The Supreme Court's 5-4 decision not to block a new Texas six-week abortion ban is "a strong but not final indication that the court will soon overturn Roe v. Wade," Politico predicts. The three liberal justices and Chief Justice John Roberts each wrote separate, sometimes blistering dissents.

"Roberts doesn't write this dissent if he's ready to overrule Roe v. Wade," University of Texas law professor Steve Vladeck writes. "The fundamental issue — and the question that's going to loom over [the Supreme Court's] entire upcoming term — is whether, when the time comes, any of the other five conservatives are going to join him."

"Abortion rights supporters think they have little chance of persuading Justices Clarence Thomas, Samuel Alito, or Neil Gorsuch to act against the legislation," Politico's Josh Gerstein reports, but "they still hope that either Justice Brett Kavanaugh or Justice Amy Coney Barrett might side with the law's opponents if the issue gets before them in a different legal vehicle."

That's unlikely, UC Irvine School of Law professor Rick Hasen said in a long Twitter thread. The five-justice majority "has said that even if this law is likely unconstitutional, the Rube Goldberg-esque enforcement mechanism that Texas designed for its anti-abortion law has tied the court's hands," which is "poppycock," he argues. "The majority doesn't say it but the real issue is that they believe plaintiffs don't have the right to abortions. But the majority is not going to say that in this case, so they hide behind the technical arguments which are hard to explain to the public."
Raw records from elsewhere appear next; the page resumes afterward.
-- ==== Sys2Proof/Machine/Lanes.lean ====
section
/-! DEFINITION. The lanes of fabric stations: bring-up, commas, re-adaptation, the spare lane; margining
(chapter 6). -/

namespace Sys2Proof.Machine

/-! ## Which port a lane serves -/

/-- The fabric port of physical lane `l` of station `n`: the spare serves port 0. -/
def lanePort (s : State) (n l : Nat) : Nat :=
  if l = 8 then 0 else (firstBelow 2 (fun f => (fabLanes s n f).contains l)).getD 0

/-- Is lane `l` one of a fabric station's lanes or its spare? -/
def isFab (s : State) (n l : Nat) : Bool :=
  decide (stnKind s.act n = .fabric) && (l == 8 || (List.range 2).any (fun f =>
    fabPort s.act n f && (fabLanes s n f).contains l))

/-- LN_STAT.LOGICAL. -/
def laneLogical (s : State) (n l : Nat) : Nat := s.livF (Reg.LN_STAT n l) Fld.LN_STAT_LOGICAL

/-- SPARE_STAT.STATE: 0 OFF, 1 STANDBY, 2 TAKEOVER, 3 READAPT, 4 RESTORE, 5 UNAVAIL. -/
def spareState (s : State) (n : Nat) : Nat := s.livF (Reg.SPARE_STAT n) Fld.SPARE_STAT_STATE

/-- The spare enters a state, holding logical lane `k` (15: none). -/
def setSpareState (n st k : Nat) (s : State) : State :=
  (s.setLivF (Reg.SPARE_STAT n) Fld.SPARE_STAT_STATE st).setLivF (Reg.SPARE_STAT n) Fld.SPARE_STAT_LANE k

/-- The receiving end asks for logical lane `k` on the spare (R174); `counts` tells a takeover from a
re-adaptation. -/
def request (n k : Nat) (counts : Bool) (s : State) : State :=
  s.setSpare n { s.spare n with sreq := k, carried := false, taken := false, counts := counts, inPlace := false }

/-- The physical lane of port 0 that serves logical lane `k`. -/
def physical (s : State) (n k : Nat) : Option Nat := (fabLanes s n 0).find? (fun l => laneLogical s n l == k)

/-! ## The records (R165, R168) -/

/-- The preset that the declared LOSS selects (R165). -/
def lossPreset (loss : Nat) : Nat := if loss ≤ 100 then 1 else if loss ≤ 200 then 2 else if loss ≤ 280 then 3 else 4

/-- The CTLE settings searched at a declared LOSS (R165). -/
def ctleBand (loss : Nat) : Nat × Nat :=
  if loss ≤ 100 then (0, 4) else if loss ≤ 200 then (2, 8) else if loss ≤ 280 then (5, 12) else (8, 15)

/-- Coefficient magnitudes of a preset, in steps of 0.01: c(-2), c(-1), c(+1) (R165). -/
def presetTaps : Nat → Nat × Nat × Nat
  | 1 => (0, 5, 5) | 2 => (2, 10, 8) | 3 => (4, 16, 10) | 4 => (5, 20, 13) | _ => (0, 0, 0)

/-- The starting preset of a lane (R165). -/
def startPreset (s : State) (n l : Nat) : Nat :=
  let p := s.actF (Reg.LN_CFG n l) Fld.LN_CFG_PRESET
  if p ≤ 4 then p else lossPreset (s.stnRec n).loss

/-- The coefficient c(0) of a lane's transmitter in steps of 0.01: 1 minus the sum of the other magnitudes (R166). -/
def Lane.c0 (x : Lane) : Nat := 100 - x.cm2 - x.cm1 - x.cp1

/-- Puts a lane's transmitter at a preset. -/
def usePreset (n l p : Nat) (s : State) : State :=
  let (a, b, c) := presetTaps p
  s.setLane n l { s.lane n l with preset := p, cm2 := a, cm1 := b, cp1 := c }

/-- The training record that is kept of a lane. -/
def State.laneRec (s : State) (n l : Nat) : Option LaneRec := Tab.find s.dp.recs (9 * n + l)

/-- A lane's receiver takes the equaliser state of its record again (R171, R178). -/
def loadRec (n l : Nat) (s : State) : State :=
  match s.laneRec n l with
  | some r => s.setLane n l { s.lane n l with taps := r.taps }
  | none => s

/-- EQ begins: from the training record when one is kept, else from the starting preset (R164). -/
def beginEq (n l : Nat) (s : State) : State :=
  let s := match s.laneRec n l with
    | some r => s.setLane n l { s.lane n l with preset := r.preset, cm2 := r.cm2, cm1 := r.cm1, cp1 := r.cp1, taps := r.taps }
    | none => usePreset n l (startPreset s n l) s
  setLaneState n l 4 s

/-- Stores a training record with the taps that the search has found (R168). -/
def writeRec (n l ctle temp droop : Nat) (taps : List Int) (s : State) : State :=
  let s := s.setLane n l { s.lane n l with taps := taps }
  let x := s.lane n l
  putRec n l ctle temp droop { preset := x.preset, cm2 := x.cm2, cm1 := x.cm1, cp1 := x.cp1, taps := taps } s

/-- Is a CTLE setting within the band that the declared LOSS gives (R165)? -/
def inBand (s : State) (n ctle : Nat) : Bool :=
  let band := ctleBand (s.stnRec n).loss
  decide (band.1 ≤ ctle) && decide (ctle ≤ band.2)

/-- SPARE_CTL.SERTHR; 0 acts as 1. -/
def serThr (s : State) (n : Nat) : Nat := max 1 (s.actF (Reg.SPARE_CTL n) Fld.SPARE_CTL_SERTHR)

/-- Has a lane passed 2^24 symbols without more corrected symbols than SERTHR / 8 in a comma interval of 4,096 UI (R163)? -/
def cleanRun (s : State) (n l : Nat) : Bool := decide (4096 ≤ (s.lane n l).clean)

/-- Does the receiver of lane `l` ask for precoding (R150, R153): LN_CFG.PREREQ 1, or 2 with a first DFE tap above 0.5 of the
main cursor? -/
def asksPrecode (s : State) (n l : Nat) : Bool :=
  match s.actF (Reg.LN_CFG n l) Fld.LN_CFG_PREREQ with
  | 1 => true
  | 2 => decide (500 < (nth 0 (s.lane n l).taps 24).natAbs)
  | _ => false

/-- The identity of the comma that lane `l` of port `f` sends (R155, R174): `cseq` counts the commas of the port and `txreq`
is what the lane's own search asks for, in EQ or under re-adaptation. -/
def sentComma (s : State) (n f l cseq txreq : Nat) : CommaId :=
  let st := laneState s n l
  { lane := if l = 8 then 8 else ((s.lnk n f).tx.idxOf? l).getD ((fabLanes s n f).idxOf l)
    carry := if l = 8 then s.livF (Reg.SPARE_STAT n) Fld.SPARE_STAT_PLANE else 15
    sreq := if f = 0 then (s.spare n).sreq else 15
    txreq := if st = 4 ∨ st = 9 then txreq else 0
    cseq := cseq
    prereq := asksPrecode s n l
    precode := s.livB (Reg.LN_STAT n l) Fld.LN_STAT_PRETX
    rxready := (s.lnk n f).use.all (fun o => laneState s n o == 6 || laneState s n o == 7) }

/-- DUE clears (R169). -/
def clearDue (n l : Nat) (s : State) : State :=
  (s.setLivF (Reg.LN_NOW n l) ⟨16, 5⟩ 0).onFcst (fun f =>
    { f with due := f.due.filter (fun e => !(e.1 == n && e.2.1 == l)) })

/-- Lists a re-adaptation by the time its DUE bit rose, then by station and lane (R527). -/
def insertDue (n l t : Nat) : List (Nat × Nat × Nat) → List (Nat × Nat × Nat)
  | [] => [(n, l, t)]
  | e :: r => if t < e.2.2 ∨ (t = e.2.2 ∧ 9 * n + l < 9 * e.1 + e.2.1) then (n, l, t) :: e :: r else e :: insertDue n l t r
"The upshot of the court's decision is to allow Texas to use a jurisdictional trick to ban abortion after six weeks, at least for a time, without the court having to say 'Roe v. Wade is overruled,'" Hasan writes. "The opinion provides a fig leaf pretending it is not a judgment on the merits. But the handwriting is on the wall. If the court took the merits of the undue burden standard or respect for precedent seriously, this case was a no-brainer to stay Texas' law. No, Roe v. Wade was not overruled tonight. But the ease with which Texas purported to bulldoze the court's abortion jurisprudence tells you all you need to know about the right to choose before this court. And the conservative majority can leave the chief justice behind."